#### [Description of the task]
Reply with one number, the count of lines below that contain the string "values".

#### [Given entries]

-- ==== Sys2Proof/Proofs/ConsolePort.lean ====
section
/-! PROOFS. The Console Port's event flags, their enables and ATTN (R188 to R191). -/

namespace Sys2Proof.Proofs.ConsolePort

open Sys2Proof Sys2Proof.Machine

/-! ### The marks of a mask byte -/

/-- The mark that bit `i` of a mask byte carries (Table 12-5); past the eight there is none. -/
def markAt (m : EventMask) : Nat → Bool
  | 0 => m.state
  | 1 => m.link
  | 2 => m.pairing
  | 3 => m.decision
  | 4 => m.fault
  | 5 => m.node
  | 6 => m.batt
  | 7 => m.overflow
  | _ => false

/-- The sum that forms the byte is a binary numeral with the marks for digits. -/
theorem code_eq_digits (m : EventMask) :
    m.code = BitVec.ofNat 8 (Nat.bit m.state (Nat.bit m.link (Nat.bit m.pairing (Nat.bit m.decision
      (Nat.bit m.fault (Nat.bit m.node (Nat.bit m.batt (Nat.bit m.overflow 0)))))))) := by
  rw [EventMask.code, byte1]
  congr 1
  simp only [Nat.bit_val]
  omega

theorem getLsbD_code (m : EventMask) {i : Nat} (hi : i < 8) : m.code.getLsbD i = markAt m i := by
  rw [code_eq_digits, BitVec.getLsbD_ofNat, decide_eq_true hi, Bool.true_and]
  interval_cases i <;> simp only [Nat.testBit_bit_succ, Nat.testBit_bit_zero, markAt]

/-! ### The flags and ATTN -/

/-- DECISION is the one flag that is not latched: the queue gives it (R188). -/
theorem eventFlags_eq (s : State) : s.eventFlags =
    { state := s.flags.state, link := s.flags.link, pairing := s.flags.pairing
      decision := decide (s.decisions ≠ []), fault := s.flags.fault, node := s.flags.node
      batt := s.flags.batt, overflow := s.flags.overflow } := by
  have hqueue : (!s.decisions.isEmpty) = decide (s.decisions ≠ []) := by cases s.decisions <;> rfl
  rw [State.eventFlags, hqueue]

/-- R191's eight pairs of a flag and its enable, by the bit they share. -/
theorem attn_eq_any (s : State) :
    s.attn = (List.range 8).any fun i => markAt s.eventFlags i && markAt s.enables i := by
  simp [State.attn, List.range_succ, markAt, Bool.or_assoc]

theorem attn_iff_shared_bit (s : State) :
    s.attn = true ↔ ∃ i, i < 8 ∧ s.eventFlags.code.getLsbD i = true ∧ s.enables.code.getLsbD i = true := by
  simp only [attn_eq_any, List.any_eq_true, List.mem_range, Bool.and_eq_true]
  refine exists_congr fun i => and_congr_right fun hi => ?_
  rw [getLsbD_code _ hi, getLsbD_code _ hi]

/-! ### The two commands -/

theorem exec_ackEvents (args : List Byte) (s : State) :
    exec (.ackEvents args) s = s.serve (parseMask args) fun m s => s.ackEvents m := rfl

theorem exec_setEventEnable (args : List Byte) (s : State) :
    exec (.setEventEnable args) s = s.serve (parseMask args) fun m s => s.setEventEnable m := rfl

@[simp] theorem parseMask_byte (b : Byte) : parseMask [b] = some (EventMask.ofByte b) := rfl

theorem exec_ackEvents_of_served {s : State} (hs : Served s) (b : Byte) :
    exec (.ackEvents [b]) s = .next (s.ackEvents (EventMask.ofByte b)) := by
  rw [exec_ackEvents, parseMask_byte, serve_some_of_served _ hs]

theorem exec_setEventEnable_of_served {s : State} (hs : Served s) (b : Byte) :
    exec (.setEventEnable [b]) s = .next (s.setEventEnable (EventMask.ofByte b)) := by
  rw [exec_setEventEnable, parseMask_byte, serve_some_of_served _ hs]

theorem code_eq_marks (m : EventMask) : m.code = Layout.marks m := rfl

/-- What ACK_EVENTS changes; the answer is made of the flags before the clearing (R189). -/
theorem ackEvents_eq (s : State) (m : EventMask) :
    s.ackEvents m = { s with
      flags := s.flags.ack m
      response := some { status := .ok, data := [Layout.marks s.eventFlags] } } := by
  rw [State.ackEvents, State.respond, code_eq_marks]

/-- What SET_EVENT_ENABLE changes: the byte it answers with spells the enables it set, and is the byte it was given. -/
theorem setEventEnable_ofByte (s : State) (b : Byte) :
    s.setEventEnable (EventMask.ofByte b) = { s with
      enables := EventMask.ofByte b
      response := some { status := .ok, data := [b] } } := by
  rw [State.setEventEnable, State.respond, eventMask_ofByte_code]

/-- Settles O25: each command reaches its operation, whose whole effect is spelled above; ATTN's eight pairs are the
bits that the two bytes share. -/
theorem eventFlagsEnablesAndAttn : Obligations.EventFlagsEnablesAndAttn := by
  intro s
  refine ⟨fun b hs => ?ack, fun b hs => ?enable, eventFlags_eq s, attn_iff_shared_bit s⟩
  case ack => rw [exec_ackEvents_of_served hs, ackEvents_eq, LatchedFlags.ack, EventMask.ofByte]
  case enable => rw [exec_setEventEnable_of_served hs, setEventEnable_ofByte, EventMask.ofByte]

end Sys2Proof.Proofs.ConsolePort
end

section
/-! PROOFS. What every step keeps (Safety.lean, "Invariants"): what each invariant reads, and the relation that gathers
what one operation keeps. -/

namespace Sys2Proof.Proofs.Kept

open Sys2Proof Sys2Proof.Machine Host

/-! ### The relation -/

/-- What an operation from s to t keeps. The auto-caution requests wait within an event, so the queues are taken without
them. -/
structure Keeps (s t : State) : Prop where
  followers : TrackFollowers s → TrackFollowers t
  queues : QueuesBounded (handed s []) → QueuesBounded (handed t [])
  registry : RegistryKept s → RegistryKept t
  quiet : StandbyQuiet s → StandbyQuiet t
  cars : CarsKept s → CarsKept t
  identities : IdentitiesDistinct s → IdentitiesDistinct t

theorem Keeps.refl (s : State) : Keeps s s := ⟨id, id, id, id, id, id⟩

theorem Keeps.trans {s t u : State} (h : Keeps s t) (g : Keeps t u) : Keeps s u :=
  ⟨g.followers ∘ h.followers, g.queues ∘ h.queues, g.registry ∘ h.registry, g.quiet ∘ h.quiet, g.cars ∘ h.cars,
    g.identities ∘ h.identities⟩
==
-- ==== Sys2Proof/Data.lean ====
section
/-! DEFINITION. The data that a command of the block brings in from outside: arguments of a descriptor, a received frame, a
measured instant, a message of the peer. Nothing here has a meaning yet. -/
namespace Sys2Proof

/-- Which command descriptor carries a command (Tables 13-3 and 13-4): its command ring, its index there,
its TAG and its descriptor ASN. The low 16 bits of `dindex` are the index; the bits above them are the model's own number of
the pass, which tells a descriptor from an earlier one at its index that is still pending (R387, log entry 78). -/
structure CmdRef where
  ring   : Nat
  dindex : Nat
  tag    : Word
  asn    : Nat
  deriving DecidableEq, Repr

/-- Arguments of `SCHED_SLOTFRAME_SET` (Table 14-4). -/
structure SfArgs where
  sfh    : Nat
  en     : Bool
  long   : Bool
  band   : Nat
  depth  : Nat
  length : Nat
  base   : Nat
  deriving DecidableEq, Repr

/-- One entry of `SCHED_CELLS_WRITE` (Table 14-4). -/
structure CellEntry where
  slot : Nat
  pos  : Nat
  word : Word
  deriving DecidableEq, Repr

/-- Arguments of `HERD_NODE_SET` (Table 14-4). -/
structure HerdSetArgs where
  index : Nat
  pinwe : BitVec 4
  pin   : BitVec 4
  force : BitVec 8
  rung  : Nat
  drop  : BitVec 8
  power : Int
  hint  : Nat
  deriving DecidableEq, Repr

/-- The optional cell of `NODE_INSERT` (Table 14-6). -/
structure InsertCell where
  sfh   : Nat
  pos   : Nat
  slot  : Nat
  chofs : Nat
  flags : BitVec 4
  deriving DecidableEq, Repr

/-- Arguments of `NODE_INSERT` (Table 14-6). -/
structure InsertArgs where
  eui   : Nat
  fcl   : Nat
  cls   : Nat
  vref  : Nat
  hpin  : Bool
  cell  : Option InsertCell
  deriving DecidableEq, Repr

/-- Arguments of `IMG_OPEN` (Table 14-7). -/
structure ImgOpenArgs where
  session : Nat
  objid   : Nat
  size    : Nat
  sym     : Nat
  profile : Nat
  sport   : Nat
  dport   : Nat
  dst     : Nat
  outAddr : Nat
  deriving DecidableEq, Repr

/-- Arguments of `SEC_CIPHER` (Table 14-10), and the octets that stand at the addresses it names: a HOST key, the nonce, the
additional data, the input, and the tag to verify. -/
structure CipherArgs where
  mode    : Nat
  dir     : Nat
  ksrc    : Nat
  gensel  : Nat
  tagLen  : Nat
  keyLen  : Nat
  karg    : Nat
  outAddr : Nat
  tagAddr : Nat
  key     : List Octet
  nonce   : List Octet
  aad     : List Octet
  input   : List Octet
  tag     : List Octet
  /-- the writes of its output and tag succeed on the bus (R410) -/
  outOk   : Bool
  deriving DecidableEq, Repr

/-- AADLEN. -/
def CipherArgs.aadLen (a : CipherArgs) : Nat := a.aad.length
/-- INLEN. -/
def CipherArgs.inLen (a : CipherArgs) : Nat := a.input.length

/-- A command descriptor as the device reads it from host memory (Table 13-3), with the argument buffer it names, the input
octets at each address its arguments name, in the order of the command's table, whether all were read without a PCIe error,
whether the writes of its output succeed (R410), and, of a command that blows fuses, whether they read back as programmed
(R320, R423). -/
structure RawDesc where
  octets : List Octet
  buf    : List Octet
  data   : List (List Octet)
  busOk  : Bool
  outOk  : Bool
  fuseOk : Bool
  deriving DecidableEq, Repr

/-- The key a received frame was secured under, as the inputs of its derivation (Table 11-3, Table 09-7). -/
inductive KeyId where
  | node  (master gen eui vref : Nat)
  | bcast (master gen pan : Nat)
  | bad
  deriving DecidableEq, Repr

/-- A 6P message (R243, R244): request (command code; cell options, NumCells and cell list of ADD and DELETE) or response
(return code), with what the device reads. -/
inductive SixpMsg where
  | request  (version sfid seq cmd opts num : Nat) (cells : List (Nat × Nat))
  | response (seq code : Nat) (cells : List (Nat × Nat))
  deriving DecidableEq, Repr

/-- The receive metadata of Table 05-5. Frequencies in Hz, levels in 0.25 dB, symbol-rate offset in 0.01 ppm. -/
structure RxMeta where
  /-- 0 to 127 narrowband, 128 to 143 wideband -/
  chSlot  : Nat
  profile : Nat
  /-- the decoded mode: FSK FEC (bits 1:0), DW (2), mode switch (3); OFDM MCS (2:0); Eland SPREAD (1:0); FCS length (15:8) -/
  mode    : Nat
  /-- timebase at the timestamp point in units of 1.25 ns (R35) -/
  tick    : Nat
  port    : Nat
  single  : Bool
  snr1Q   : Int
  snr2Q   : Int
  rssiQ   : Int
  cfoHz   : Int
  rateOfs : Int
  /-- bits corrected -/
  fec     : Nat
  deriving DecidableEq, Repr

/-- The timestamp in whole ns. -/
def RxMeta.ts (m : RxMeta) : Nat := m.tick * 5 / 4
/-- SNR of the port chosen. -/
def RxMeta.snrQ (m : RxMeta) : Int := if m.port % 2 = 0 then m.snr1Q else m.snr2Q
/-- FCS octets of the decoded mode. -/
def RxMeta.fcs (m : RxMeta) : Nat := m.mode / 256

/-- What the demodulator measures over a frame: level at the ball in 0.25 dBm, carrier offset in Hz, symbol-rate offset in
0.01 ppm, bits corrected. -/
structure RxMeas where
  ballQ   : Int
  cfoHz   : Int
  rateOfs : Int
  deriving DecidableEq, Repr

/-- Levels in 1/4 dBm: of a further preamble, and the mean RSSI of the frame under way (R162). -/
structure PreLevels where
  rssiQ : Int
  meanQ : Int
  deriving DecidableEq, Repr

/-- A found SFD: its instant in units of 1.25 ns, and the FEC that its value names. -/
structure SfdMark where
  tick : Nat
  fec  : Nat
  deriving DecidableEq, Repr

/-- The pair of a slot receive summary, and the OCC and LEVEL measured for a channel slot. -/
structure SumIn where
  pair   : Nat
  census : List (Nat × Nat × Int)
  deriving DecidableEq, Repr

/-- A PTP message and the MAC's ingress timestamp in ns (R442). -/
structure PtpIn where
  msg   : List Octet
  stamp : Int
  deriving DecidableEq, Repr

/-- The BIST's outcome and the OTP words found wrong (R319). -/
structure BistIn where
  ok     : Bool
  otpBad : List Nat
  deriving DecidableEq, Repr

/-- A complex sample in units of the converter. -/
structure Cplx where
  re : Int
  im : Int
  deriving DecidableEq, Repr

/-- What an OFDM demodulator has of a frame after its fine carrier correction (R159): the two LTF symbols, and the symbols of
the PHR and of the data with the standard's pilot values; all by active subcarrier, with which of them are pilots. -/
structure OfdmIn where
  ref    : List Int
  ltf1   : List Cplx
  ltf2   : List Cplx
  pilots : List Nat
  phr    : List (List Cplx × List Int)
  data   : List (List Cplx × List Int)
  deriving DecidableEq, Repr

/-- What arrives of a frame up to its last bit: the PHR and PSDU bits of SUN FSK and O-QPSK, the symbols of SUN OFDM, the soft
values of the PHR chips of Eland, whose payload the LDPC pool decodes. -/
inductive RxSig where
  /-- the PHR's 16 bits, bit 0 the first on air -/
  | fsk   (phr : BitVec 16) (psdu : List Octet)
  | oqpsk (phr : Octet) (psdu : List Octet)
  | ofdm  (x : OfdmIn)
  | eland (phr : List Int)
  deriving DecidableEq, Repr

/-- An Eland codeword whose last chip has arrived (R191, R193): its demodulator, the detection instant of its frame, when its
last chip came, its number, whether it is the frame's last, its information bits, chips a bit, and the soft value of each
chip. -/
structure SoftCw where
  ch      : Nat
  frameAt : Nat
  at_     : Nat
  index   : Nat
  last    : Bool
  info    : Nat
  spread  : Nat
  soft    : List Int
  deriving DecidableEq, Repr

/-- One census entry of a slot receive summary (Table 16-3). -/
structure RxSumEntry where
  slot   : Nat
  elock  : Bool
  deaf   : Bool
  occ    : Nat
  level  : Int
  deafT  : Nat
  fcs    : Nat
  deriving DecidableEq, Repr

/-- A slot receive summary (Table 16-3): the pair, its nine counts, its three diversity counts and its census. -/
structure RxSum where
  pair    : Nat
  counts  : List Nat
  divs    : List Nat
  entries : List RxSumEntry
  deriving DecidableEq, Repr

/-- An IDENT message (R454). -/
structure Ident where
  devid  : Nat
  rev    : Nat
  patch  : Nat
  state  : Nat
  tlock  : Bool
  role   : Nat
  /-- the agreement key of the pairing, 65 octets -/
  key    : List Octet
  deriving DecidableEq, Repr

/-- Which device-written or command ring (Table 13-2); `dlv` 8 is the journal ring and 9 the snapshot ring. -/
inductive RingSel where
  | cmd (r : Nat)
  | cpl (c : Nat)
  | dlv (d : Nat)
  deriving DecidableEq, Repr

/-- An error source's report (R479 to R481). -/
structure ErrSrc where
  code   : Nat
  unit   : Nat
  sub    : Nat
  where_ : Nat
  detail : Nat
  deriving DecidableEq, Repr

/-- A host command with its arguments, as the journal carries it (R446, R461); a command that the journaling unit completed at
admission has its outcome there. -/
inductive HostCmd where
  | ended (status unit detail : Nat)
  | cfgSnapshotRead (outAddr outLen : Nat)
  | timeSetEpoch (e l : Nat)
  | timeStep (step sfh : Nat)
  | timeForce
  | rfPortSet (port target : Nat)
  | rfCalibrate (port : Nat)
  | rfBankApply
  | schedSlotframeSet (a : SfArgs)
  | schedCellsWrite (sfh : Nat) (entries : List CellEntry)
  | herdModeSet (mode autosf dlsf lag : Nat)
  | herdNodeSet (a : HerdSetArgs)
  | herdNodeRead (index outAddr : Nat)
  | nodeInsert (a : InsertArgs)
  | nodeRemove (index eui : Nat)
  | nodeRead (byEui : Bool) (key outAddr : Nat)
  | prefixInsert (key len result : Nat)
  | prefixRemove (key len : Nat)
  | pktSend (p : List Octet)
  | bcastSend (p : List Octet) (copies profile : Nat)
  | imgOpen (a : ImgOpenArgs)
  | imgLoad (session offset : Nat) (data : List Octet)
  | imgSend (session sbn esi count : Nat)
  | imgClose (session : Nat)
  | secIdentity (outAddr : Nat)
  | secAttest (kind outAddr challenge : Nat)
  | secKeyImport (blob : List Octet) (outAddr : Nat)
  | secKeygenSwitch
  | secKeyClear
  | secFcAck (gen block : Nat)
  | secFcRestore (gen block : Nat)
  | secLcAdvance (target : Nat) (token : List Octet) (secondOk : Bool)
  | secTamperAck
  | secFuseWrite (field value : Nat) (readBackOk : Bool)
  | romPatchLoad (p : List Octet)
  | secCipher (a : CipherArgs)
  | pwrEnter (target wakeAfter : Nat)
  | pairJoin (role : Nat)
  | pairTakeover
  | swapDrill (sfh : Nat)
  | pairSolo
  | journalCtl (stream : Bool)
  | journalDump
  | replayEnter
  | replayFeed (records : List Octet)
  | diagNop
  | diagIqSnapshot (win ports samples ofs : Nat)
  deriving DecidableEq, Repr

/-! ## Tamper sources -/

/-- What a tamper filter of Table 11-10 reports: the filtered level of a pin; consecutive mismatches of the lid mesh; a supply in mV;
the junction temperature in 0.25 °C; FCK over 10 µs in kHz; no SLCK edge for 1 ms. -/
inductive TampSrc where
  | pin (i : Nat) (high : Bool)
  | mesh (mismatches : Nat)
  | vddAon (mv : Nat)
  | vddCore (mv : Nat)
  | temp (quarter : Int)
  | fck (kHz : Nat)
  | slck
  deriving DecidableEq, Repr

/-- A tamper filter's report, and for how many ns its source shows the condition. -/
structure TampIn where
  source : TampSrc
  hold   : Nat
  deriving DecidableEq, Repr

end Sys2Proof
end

#### [Result below]
2